*** Raw data Section Begins ***

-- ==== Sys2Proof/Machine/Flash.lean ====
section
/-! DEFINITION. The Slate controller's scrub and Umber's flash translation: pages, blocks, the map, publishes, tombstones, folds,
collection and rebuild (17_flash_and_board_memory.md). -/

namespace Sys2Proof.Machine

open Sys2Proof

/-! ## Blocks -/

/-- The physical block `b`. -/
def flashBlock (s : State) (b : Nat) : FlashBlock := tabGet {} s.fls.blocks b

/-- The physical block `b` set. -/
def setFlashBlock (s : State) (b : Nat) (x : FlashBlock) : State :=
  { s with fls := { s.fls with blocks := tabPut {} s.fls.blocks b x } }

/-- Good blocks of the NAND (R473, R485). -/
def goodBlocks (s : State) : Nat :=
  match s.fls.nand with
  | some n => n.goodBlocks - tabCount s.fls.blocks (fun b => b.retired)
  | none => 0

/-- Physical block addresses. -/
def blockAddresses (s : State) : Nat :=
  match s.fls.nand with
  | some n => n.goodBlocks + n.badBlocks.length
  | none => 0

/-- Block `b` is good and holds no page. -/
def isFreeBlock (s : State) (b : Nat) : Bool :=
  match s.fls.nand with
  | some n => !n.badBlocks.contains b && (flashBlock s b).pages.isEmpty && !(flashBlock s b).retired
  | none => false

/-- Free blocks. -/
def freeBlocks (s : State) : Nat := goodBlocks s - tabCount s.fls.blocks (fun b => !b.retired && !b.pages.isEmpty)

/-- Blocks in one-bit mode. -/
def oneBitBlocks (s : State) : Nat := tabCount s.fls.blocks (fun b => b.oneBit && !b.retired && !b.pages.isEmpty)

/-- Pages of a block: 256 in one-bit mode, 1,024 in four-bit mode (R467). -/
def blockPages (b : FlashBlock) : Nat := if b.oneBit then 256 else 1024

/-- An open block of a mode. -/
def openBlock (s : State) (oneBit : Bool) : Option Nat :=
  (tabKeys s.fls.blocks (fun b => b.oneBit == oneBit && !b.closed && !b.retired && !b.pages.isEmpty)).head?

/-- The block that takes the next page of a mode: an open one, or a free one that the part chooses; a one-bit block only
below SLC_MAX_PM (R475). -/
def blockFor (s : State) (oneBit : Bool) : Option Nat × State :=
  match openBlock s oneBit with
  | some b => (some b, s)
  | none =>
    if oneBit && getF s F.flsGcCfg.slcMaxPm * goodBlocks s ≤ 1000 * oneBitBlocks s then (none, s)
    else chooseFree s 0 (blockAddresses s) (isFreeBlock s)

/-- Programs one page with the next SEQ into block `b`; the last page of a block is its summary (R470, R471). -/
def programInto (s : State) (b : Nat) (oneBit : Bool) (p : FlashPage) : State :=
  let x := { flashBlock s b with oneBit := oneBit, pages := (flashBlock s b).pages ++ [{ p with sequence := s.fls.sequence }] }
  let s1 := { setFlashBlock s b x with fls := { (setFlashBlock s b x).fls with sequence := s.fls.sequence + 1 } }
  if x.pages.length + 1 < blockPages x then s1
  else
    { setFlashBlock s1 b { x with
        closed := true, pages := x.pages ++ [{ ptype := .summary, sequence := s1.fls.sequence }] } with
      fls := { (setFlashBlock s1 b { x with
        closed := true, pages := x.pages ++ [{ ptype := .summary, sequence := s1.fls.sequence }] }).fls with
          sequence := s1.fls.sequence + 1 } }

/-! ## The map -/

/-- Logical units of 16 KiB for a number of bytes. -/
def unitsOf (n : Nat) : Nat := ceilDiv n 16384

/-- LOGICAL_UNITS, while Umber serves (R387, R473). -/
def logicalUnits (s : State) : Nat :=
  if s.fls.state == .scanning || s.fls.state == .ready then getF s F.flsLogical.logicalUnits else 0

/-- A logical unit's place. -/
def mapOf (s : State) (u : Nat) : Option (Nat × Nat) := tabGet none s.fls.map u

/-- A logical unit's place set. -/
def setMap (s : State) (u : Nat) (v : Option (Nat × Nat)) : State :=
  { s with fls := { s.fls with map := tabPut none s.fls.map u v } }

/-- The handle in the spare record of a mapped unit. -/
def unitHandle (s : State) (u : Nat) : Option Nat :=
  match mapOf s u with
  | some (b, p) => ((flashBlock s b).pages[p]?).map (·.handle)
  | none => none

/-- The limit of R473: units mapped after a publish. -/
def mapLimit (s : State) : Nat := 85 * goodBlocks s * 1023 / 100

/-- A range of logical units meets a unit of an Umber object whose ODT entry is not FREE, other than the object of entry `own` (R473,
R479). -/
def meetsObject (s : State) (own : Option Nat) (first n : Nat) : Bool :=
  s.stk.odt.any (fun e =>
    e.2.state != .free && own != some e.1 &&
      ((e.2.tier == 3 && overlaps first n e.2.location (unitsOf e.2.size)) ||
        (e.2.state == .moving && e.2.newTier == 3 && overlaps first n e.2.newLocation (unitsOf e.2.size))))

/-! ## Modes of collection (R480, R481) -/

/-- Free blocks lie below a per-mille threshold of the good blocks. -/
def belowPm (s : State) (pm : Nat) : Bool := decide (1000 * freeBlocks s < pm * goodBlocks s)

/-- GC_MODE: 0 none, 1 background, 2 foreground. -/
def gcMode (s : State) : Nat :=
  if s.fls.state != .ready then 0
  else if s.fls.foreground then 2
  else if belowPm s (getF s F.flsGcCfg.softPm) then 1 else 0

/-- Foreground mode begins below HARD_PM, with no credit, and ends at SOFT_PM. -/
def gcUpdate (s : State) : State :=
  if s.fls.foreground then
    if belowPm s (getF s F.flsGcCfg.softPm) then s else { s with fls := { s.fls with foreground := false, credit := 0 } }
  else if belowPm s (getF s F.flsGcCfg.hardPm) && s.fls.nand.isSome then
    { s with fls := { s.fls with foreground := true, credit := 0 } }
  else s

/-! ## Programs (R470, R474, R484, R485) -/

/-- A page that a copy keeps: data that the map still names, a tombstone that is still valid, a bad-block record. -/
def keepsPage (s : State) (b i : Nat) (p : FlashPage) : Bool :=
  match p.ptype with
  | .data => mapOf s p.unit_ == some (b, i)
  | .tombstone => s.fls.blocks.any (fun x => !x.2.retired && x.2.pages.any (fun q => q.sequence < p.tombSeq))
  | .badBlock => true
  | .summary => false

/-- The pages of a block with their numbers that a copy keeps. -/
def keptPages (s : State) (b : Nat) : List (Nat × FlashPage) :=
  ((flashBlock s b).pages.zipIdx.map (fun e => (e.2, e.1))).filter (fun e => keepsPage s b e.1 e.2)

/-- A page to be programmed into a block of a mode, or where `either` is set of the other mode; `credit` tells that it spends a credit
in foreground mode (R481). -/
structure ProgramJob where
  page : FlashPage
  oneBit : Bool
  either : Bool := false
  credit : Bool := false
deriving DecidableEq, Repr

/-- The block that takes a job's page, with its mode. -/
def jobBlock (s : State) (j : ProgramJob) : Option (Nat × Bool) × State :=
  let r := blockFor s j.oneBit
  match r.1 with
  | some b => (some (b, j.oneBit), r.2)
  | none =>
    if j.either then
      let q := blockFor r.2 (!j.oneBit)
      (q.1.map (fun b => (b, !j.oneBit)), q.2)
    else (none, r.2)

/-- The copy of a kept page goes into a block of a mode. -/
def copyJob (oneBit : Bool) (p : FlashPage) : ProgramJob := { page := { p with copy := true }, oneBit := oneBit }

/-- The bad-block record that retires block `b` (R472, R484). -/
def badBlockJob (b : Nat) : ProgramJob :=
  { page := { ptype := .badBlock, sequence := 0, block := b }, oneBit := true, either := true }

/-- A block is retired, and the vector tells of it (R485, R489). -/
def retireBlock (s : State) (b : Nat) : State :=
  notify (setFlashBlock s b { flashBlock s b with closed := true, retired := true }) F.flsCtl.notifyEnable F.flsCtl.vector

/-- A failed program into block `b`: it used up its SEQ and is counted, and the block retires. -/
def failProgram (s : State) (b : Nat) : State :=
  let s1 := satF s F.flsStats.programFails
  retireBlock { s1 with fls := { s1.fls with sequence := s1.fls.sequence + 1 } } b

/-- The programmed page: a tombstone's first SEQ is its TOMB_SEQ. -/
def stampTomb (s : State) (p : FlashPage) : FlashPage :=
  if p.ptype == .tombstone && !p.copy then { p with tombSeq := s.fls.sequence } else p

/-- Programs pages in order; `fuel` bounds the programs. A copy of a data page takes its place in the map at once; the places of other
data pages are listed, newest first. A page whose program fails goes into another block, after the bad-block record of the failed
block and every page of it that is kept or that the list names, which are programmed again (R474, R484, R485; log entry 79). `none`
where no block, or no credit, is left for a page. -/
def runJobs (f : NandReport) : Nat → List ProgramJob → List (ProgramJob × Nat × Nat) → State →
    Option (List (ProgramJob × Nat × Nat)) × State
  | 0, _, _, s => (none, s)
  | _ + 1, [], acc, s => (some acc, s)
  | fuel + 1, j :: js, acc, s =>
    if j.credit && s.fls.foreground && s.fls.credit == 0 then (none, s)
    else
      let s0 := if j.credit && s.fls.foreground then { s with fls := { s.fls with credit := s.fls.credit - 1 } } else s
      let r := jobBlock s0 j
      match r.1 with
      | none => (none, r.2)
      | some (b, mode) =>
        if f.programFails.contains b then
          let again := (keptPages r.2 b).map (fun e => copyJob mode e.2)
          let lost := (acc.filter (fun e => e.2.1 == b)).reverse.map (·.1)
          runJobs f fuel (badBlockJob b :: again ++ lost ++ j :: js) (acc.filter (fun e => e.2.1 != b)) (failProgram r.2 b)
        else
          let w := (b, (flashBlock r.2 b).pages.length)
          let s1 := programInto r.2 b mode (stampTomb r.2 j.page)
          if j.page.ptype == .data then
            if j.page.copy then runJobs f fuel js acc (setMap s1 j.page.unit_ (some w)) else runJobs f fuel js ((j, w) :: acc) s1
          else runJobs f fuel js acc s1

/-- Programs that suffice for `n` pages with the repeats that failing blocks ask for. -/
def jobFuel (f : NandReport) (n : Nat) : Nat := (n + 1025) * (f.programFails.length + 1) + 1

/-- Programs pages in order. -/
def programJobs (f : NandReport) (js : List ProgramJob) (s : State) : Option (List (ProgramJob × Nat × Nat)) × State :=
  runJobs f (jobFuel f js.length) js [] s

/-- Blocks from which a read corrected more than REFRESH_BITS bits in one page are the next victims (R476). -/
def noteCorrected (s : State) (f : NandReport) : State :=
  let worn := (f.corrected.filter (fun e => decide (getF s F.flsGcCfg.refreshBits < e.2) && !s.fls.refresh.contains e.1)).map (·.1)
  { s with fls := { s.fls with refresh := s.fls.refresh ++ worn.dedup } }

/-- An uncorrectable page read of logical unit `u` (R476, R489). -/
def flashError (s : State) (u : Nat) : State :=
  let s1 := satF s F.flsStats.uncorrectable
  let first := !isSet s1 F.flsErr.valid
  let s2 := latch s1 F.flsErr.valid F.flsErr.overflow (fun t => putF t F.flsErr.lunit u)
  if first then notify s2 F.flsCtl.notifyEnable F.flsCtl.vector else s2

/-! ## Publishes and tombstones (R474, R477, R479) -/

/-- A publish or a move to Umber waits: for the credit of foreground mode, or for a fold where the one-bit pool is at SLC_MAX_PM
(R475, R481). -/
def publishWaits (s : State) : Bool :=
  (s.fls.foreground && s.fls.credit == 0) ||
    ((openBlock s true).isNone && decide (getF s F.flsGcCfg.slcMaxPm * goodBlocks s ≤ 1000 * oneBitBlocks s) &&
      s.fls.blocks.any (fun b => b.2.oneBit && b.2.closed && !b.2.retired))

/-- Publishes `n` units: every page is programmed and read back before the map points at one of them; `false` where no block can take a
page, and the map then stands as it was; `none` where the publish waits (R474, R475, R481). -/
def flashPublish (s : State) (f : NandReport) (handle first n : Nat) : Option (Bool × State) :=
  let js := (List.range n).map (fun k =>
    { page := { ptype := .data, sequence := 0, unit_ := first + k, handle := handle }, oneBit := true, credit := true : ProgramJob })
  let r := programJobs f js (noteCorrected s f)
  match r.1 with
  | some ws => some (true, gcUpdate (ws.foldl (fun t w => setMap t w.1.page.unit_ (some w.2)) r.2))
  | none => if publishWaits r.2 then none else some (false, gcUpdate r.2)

*** Raw data Section Ends ***

Work out how many lines of the entries contain the word "satF", and answer with that number alone.

2